Вторая важная черта опыта повседневности – это его субъектоцентризм, даже скорее «я»-центризм. Моя субъективность – центр моей повседневности. Вся «наша» повседневность как общий опыт сплетается из взаимодействия многих «я». Являясь необходимым условием появления самосознания, социокультурные контексты, скорее функциональны для жизни внутреннего мира, чем онтологичны. В бытийном же смысле мир опыта – это всегда прерогатива конкретного человека, эмпирического субъекта, обладающего индивидуальным телом, неповторимой душой, единственным на свете уникальным лицом. Конкретный телесный человек – источник и носитель «своей повседневности», хотя она способна возникать лишь в обществе и культуре. В повседневности мы все «танцуем от себя как от печки». «Моя повседневность» рождается со мной и со мной она умирает. Поистине «гибнет вселенная» - вселенная персонального «я».
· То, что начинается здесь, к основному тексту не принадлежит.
-- ==== Sys2Proof/Certificates/Slice0/Obligations.lean ====
section
/-! DEFINITION. The statements about SHA2-CORE, one for each entry of OBLIGATIONS.json. -/

open Sys2Proof Sys2Proof.Machine

/-! Encoding -/

/-- The worked encodings of 30_encoding.md section 7: the words written out there decode to the commands they stand for,
and the illegal ones to the reason they are illegal. -/
def Obligations.WorkedCommandWordsDecode : Prop :=
  decode { cw := 0x00000001, payload := [] } = .ok .reset ∧
  decode { cw := 0x00000302, payload := [0x61, 0x62, 0x63] } = .ok (.update [0x61, 0x62, 0x63]) ∧
  decode { cw := 0x00000002, payload := [] } = .ok (.update []) ∧
  decode { cw := 0x00000003, payload := [] } = .ok .finalize ∧
  decode { cw := 0x00000004, payload := [] } = .ok .qsize ∧
  decode { cw := 0x00000000, payload := [] } = .error .reservedOp ∧
  decode { cw := 0x00000012, payload := [] } = .error .reservedField ∧
  decode { cw := 0x00000103, payload := [0x00] } = .error .operandCount ∧
  ∀ p : List Byte, p.length = 2 ^ 24 - 1 →
    Transaction.wf { cw := 0xFFFFFF02, payload := p } = true ∧ decode { cw := 0xFFFFFF02, payload := p } = .ok (.update p)

/-- Every well-formed command, with every payload its encoding admits, comes back from its transaction. -/
def Obligations.DecodeInvertsEncode : Prop :=
  ∀ i : Instr, i.wf = true → (encode i).wf = true ∧ decode (encode i) = .ok i

/-- Every legal transaction is the encoding of the one command it decodes to. -/
def Obligations.EncodeInvertsDecode : Prop :=
  ∀ (t : Transaction) (i : Instr), t.wf = true → decode t = .ok i → i.wf = true ∧ encode i = t

/-- Rule R111: the decoder agrees with the table of matches and masks, a word that matches no row is illegal and executes
as `E_ILLEGAL`, no word matches two rows, and the operand of UPDATE is the payload. -/
def Obligations.DecoderAgreesWithOpcodeTable : Prop :=
  (∀ (t : Transaction) (r : OpcodeRow), r ∈ opcodeTable →
    (r.covers t.cw = true ↔ ∃ i, decode t = .ok i ∧ i.mnemonic = r.mnemonic)) ∧
  (∀ t : Transaction, (∃ err, decode t = .error err) ↔ ∀ r ∈ opcodeTable, r.covers t.cw = false) ∧
  (∀ (cw : BitVec 32) (r₁ r₂ : OpcodeRow), r₁ ∈ opcodeTable → r₂ ∈ opcodeTable →
    r₁.covers cw = true → r₂.covers cw = true → r₁ = r₂) ∧
  (∀ (t : Transaction) (p : List Byte), decode t = .ok (.update p) → p = t.payload) ∧
  (∀ t : Transaction, (∀ r ∈ opcodeTable, r.covers t.cw = false) → AnsweredIllegal t)

/-- Rules R105 to R108 and R301: the illegal command words are exactly those of the three cases. One of them, in either
phase and with whatever payload, is answered with `E_ILLEGAL` (`RW = 0x00000001`, no data) and changes nothing: its
payload is taken off the interface and not absorbed. -/
def Obligations.IllegalWordsAreAnsweredAndChangeNothing : Prop :=
  (∀ t : Transaction, (∃ err, decode t = .error err) ↔
    (opField t.cw = 0x0 ∨ 0x5 ≤ (opField t.cw).toNat) ∨ rsvField t.cw ≠ 0 ∨
      ((opField t.cw = 0x1 ∨ opField t.cw = 0x3 ∨ opField t.cw = 0x4) ∧ nField t.cw ≠ 0)) ∧
  (∀ (t : Transaction) (err : DecodeError), decode t = .error err → AnsweredIllegal t)

/-! One step -/

/-- When the transaction the host presents decodes to a command, the step is that command at that state, with the
transaction taken off the interface. A well-formed command presented as its own encoding runs just so. -/
def Obligations.StepRunsThePresentedCommand : Prop :=
  (∀ (s : State) (t : Transaction) (rest : List HostEvent) (i : Instr),
    s.ready = true → t.wf = true → s.inbox = .command .idle t :: rest → decode t = .ok i →
      step s = exec i { s with inbox := rest }) ∧
  (∀ (s : State) (i : Instr), s.ready = true → i.wf = true →
      step { s with inbox := .command .idle (encode i) :: s.inbox } = exec i s)

/-- With nothing presented the instance keeps its state. The model's choice of an idle step (log entry 5), deduced from
the rules that say what writes each register. -/
def Obligations.IdleStepKeepsTheState : Prop :=
  ∀ s : State, s.inbox = [] → step s = .next s

/-- Rests on rules R103, R401, R402 and R410: a payload of another length than `N`, a command before the first hardware
reset, a command before the previous response and a hardware reset during a command are refused: the model gives them no
step. That each has a refusal of its own name, and which name is given where several duties fail at once (busy first, then
the missing reset, then the payload length), is log entry 10; that an event carries its moment is log entry 4, and `ready`
is log entry 7. -/
def Obligations.HostDutiesNotMetAreRefused : Prop :=
  ∀ (s : State) (t : Transaction) (rest : List HostEvent),
    (s.inbox = .command .idle t :: rest → s.ready = false → step s = .refused .commandBeforeReset) ∧
    (s.inbox = .command .idle t :: rest → s.ready = true → t.payload.length ≠ (nField t.cw).toNat →
      step s = .refused .malformedPayload) ∧
    (s.inbox = .command .busy t :: rest → step s = .refused .overlappingCommand) ∧
    (s.inbox = .hardReset .busy :: rest → step s = .refused .resetDuringCommand)

/-- Rules R110, R303 and R304: every admitted command completes with one response. Its status is `E_ILLEGAL` where the
word does not decode, else `E_FINALIZED` where UPDATE or FINALIZE is given in phase `FINALIZED`, else `OK`: decode is
checked before the phase, and no other condition is an error. -/
def Obligations.EveryCommandCompletesWithTheStatusOfTheFirstFailedCheck : Prop :=
  ∀ (s : State) (t : Transaction) (rest : List HostEvent),
    s.ready = true → t.wf = true → s.inbox = .command .idle t :: rest →
      ∃ (s' : State) (r : Response), step s = .next s' ∧ s'.inbox = rest ∧ s'.outbox = s.outbox ++ [r] ∧
        ((∃ err, decode t = .error err) → r.rw.extractLsb' 0 4 = 0x1) ∧
        (((∃ p, decode t = .ok (.update p)) ∨ decode t = .ok .finalize) → s.engine.phase = .finalized →
          r.rw.extractLsb' 0 4 = 0x2) ∧
        (((∃ p, decode t = .ok (.update p)) ∨ decode t = .ok .finalize) → s.engine.phase = .absorbing →
          r.rw.extractLsb' 0 4 = 0x0) ∧
        ((decode t = .ok .reset ∨ decode t = .ok .qsize) → r.rw.extractLsb' 0 4 = 0x0)

/-- Rule R109: the form of the response to any command. -/
def Obligations.ResponsesHaveTheirForm : Prop :=
  ∀ (s s' : State) (t : Transaction) (rest : List HostEvent),
    s.inbox = .command .idle t :: rest → step s = .next s' →
      ∃ r : Response, s'.outbox = s.outbox ++ [r] ∧
        r.rw.extractLsb' 4 4 = 0 ∧
        (decode t = .ok .qsize → r.rw.extractLsb' 8 24 = BitVec.ofNat 24 s.variant.D) ∧
        (decode t ≠ .ok .qsize → r.rw.extractLsb' 8 24 = 0) ∧
        (decode t = .ok .finalize → r.rw.extractLsb' 0 4 = 0x0 → ∃ e : Engine s.variant, s' =
          { s with engine := e, inbox := rest, outbox := s.outbox ++ [r] } ∧ r.dout = serialize e.H ∧
          r.dout.length = s.variant.D) ∧
        ((decode t ≠ .ok .finalize ∨ r.rw.extractLsb' 0 4 ≠ 0x0) → r.dout = [])

/-- Rules R300 and R308: a command that fails a check has the error code as its status, `VALUE = 0` and no data in its
response, and everything of the machine but its interface is exactly as before. -/
def Obligations.RejectedCommandsChangeNothing : Prop :=
  ∀ (s s' : State) (t : Transaction) (rest : List HostEvent),
    s.inbox = .command .idle t :: rest → step s = .next s' →
      ∃ r : Response, s'.outbox = s.outbox ++ [r] ∧
        ((∃ err, decode t = .error err) → r.rw.extractLsb' 0 4 = 0x1) ∧
        (((∃ p, decode t = .ok (.update p)) ∨ decode t = .ok .finalize) → s.engine.phase = .finalized →
          r.rw.extractLsb' 0 4 = 0x2) ∧
        (r.rw.extractLsb' 0 4 ≠ 0x0 →
          r.rw.extractLsb' 8 24 = 0 ∧ r.dout = [] ∧
          s' = { s with inbox := rest, outbox := s.outbox ++ [r] })

/-- Rule R306: an error leaves no trace. After a rejected command everything goes on as if it had not been issued: the
same responses follow, and the same state is reached. -/
def Obligations.RejectedCommandsLeaveNoTrace : Prop :=
  ∀ (s s' u : State) (t : Transaction) (rest : List HostEvent) (r : Response) (k : Nat),
    s.inbox = .command .idle t :: rest → step s = .next s' →
    s'.outbox = s.outbox ++ [r] → r.rw.extractLsb' 0 4 ≠ 0x0 →
    Host.Core.run Sys2Proof.core k s' = .next u →
      ∃ given : List Response, u.outbox = s.outbox ++ [r] ++ given ∧
        Host.Core.run Sys2Proof.core k { s with inbox := rest } = .next { u with outbox := s.outbox ++ given }

/-- Rule R82: the state after a sequence of events is the sequential composition of what each does, in order. -/
def Obligations.EventsComposeInOrder : Prop :=
  ∀ (s t : State) (xs ys : List HostEvent) (k : Nat),
    Host.Core.run Sys2Proof.core xs.length { s with inbox := xs } = .next t →
      t.inbox = [] ∧
      Host.Core.run Sys2Proof.core (xs.length + k) { s with inbox := xs ++ ys } =
        Host.Core.run Sys2Proof.core k { t with inbox := ys }

/-! Reset, QSIZE and the machine as a whole -/

/-- Rests on rules R47, R260 and R400: the initial state `S0`, the state the RESET command leaves and the state the
hardware reset leaves are one: `H` is the IV, `FILLED` and `LENGTH` are 0 and `PHASE` is `ABSORBING`. RESET answers `RW =
0x00000000` with no data, and the hardware reset gives no response. Nothing else changes, but that the hardware reset
makes the instance ready (log entry 7). That the three engines are one with `BUF` included is the form of log entry 2: the
spec leaves those bytes unspecified. One word decodes to RESET, and any other with its `OP` is illegal. -/
def Obligations.ResetGivesTheInitialState : Prop :=
  (∀ t : Transaction, decode t = .ok .reset ↔ t.cw = 0x00000001) ∧
  (∀ t : Transaction, opField t.cw = 0x1 → t.cw ≠ 0x00000001 → AnsweredIllegal t) ∧
  ∀ s : State, ∃ e : Engine s.variant,
    exec .reset s = .next { s with engine := e, outbox := s.outbox ++ [{ rw := 0x00000000, dout := [] }] } ∧
    handle (.hardReset .idle) s = .next { s with engine := e, ready := true } ∧
    (State.resetOf s.variant).engine = e ∧
    e.H = iv s.variant ∧ e.filled.toNat = 0 ∧ e.length.toNat = 0 ∧ e.phase = .absorbing

/-- What the model makes of "unspecified" and "stale" (log entry 2, one of the forms rule R38 allows): a byte of `BUF`
that holds nothing has no value. That is every byte after a reset, those from `FILLED` on after an `ABSORB` from a buffer
that holds exactly its pending bytes, and every byte after a FINALIZE, from whatever state. -/
def Obligations.StaleBytesHaveNoValue : Prop :=
  (∀ (v : Variant) (a : Nat), (State.resetOf v).readBuf a = none) ∧
  (∀ (s t : State) (a : Nat), exec .reset s = .next t → t.readBuf a = none) ∧
  (∀ (v : Variant) (e : Engine v) (s : List Byte) (j : Nat), e.Inv →
    (e.filled.toNat + s.length) % v.B ≤ j → (absorb e s).buf.read j = none) ∧
  (∀ (s t : State) (a : Nat), s.engine.phase = .absorbing → exec .finalize s = .next t → t.readBuf a = none)

/-- Rule R261: no response after a RESET depends on what came before it. Two instances of one variant with any two engine
states and any two histories of responses answer everything after a RESET alike. -/
def Obligations.NothingBeforeAResetMatters : Prop :=
  ∀ (s t : State) (e₁ e₂ : Engine s.variant) (past₁ past₂ : List Response) (later : List HostEvent) (k : Nat),
    Host.Core.run Sys2Proof.core (k + 1)
        { s with engine := e₁, outbox := past₁, inbox := .command .idle (encode .reset) :: later } = .next t →
      ∃ (u : State) (given : List Response), t.outbox = past₁ ++ given ∧
        Host.Core.run Sys2Proof.core (k + 1)
            { s with engine := e₂, outbox := past₂, inbox := .command .idle (encode .reset) :: later } = .next u ∧
        u.outbox = past₂ ++ given
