/-- Rule R232 from any ready state, with every response and what is left presented. -/
theorem run_reset_updates_finalize {s : State} (hr : s.ready = true) (pieces : List (List Byte))
    (hp : ∀ p ∈ pieces, (Instr.update p).wf = true) :
    ∃ t : State,
      Host.Core.run Sys2Proof.core (pieces.length + 2)
        (s.presentAll (encode .reset :: pieces.map (fun p => encode (.update p)) ++ [encode .finalize])) = .next t ∧
      t.inbox = s.inbox ∧
      t.outbox = s.outbox ++ List.replicate (pieces.length + 1) { rw := 0x00000000, dout := [] } ++
        [{ rw := 0x00000000, dout := digest s.variant pieces.flatten }] := by
  have hfirst := step_encode_reset hr (pieces.map (fun p => encode (.update p)) ++ [encode .finalize])
  have hupdates := run_encode_updates hr [] [okResponse] pieces hp [encode .finalize]
  obtain ⟨t, hlast, hin, hout⟩ := step_encode_finalize hr ([] ++ pieces.flatten)
    ([okResponse] ++ List.replicate pieces.length okResponse) []
  refine ⟨t, ?_, hin, ?_⟩
  · exact (run_next (pieces.length + 1) hfirst).trans ((run_add hupdates 1).trans (run_next 0 hlast))
  · rw [hout, okResponse_eq, List.replicate_succ]
    rfl

end Sys2Proof.Machine

open Sys2Proof Sys2Proof.Machine

/-- Settles O46: the pieces cut the sequence up, and HASH is the run of rule R232 over them. -/
theorem pseudoCommandsExpand : Obligations.PseudoCommandsExpand := by
  refine ⟨fun s => ⟨rfl, rfl, longPayloads_flatten s, fun p => longPayloads_wf, fun j => longPayloads_getElem?,
    nil_notMem_longPayloads, ?_⟩, fun s m hr => ?_⟩
  · rintro rfl
    exact longPayloads_nil
  · obtain ⟨t, hrun, -, hout⟩ := run_reset_updates_finalize hr (longPayloads m) (fun p => longPayloads_wf)
    rw [longPayloads_flatten] at hout
    refine ⟨t, ?_, by rw [hout, List.getLast?_concat]⟩
    simpa [PseudoCommand.expand, Function.comp_def] using hrun

end

section
/-! ABSORB and UPDATE (40_update.md rules R133 to R136 and R139): what the absorption of a byte sequence leaves, and
UPDATE in phase `ABSORBING`. -/

namespace Sys2Proof.Machine

variable {v : Variant}

theorem exec_update_absorbing {s : State} (h : s.engine.phase = .absorbing) (p : List Byte) :
    exec (.update p) s =
      .next { s with engine := absorb s.engine p, outbox := s.outbox ++ [{ rw := 0x00000000, dout := [] }] } := by
  rw [← okResponse_eq]
  exact execUpdate_absorbing h p

theorem absorb_nil (e : Engine v) : absorb e [] = e := by
  simp [absorb, absorbLoop, AbsorbLoop.run, Engine.startAbsorb]

theorem absorb_length_toNat (e : Engine v) (s : List Byte) :
    (absorb e s).length.toNat = (e.length.toNat + s.length) % 2 ^ v.L := by
  rw [absorb_length, BitVec.toNat_add, BitVec.toNat_ofNat, Nat.add_mod_mod]

/-- The loop of ABSORB does not read `LENGTH`. -/
theorem absorb_with_length (e : Engine v) (x : BitVec v.L) (s : List Byte) :
    absorb { e with length := x } s = { absorb e s with length := x + BitVec.ofNat v.L s.length } := rfl

theorem absorb_filled_eq_mod (e : Engine v) (s : List Byte) :
    (absorb e s).filled.toNat = (e.filled.toNat + s.length) % v.B := by
  rw [absorb_filled_toNat, absorbLoop_eq]
  exact (AbsorbLoop.foldl_byte_counts s (filled_lt e)).1

section Held

variable {e : Engine v} (held : e.buf.map Prod.fst = List.range e.filled.toNat)
include held

/-- Below `FILLED` every byte is a written one, so no call of COMPRESS sees a stale byte (rule R139). -/
theorem read_buf_eq_pending (j : Nat) : e.buf.read j = e.pending[j]? := by
  have hbuf : e.buf = cellsOf e.pending := eq_cellsOf held
  rw [hbuf, read_cellsOf]

theorem absorbBlocks_eq_blocksOf (s : List Byte) : absorbBlocks e s = blocksOf v (e.pending ++ s) := by
  rw [absorbBlocks, absorbLoop_after held]
  exact List.nil_append _

theorem absorb_H_eq_compressStar (s : List Byte) :
    (absorb e s).H = compressStar e.H (blocksOf v (e.pending ++ s)) :=
  congrArg AbsorbLoop.H (absorbLoop_after held s)

theorem absorb_buf_eq_cellsOf (s : List Byte) : (absorb e s).buf = cellsOf (leftover v (e.pending ++ s)) :=
  congrArg AbsorbLoop.buf (absorbLoop_after held s)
Я-центризм – естественное реагирование на мир растущего ребенка, которого взрослые долго переучивают, объясняя, что он – не пуп земли, что есть многое, превосходящее по важности его собственную персону: интересы старших, общие цели, долг перед родиной, власть, заседающая в столице… Ясное дело, что детский эгоцентризм не способствует гармонии в обществе, но если человека действительно перестроят так, что он утратит нормальную для повседневности я-центричность, то получится либо раб и мазохист, либо фанатик в духе японских камикадзе или мусульманских шахидов.

Оставаться центром «своей повседневности» - законное самочувствие нормального индивида, хотя умом он может хорошо знать, что не является центром вселенной.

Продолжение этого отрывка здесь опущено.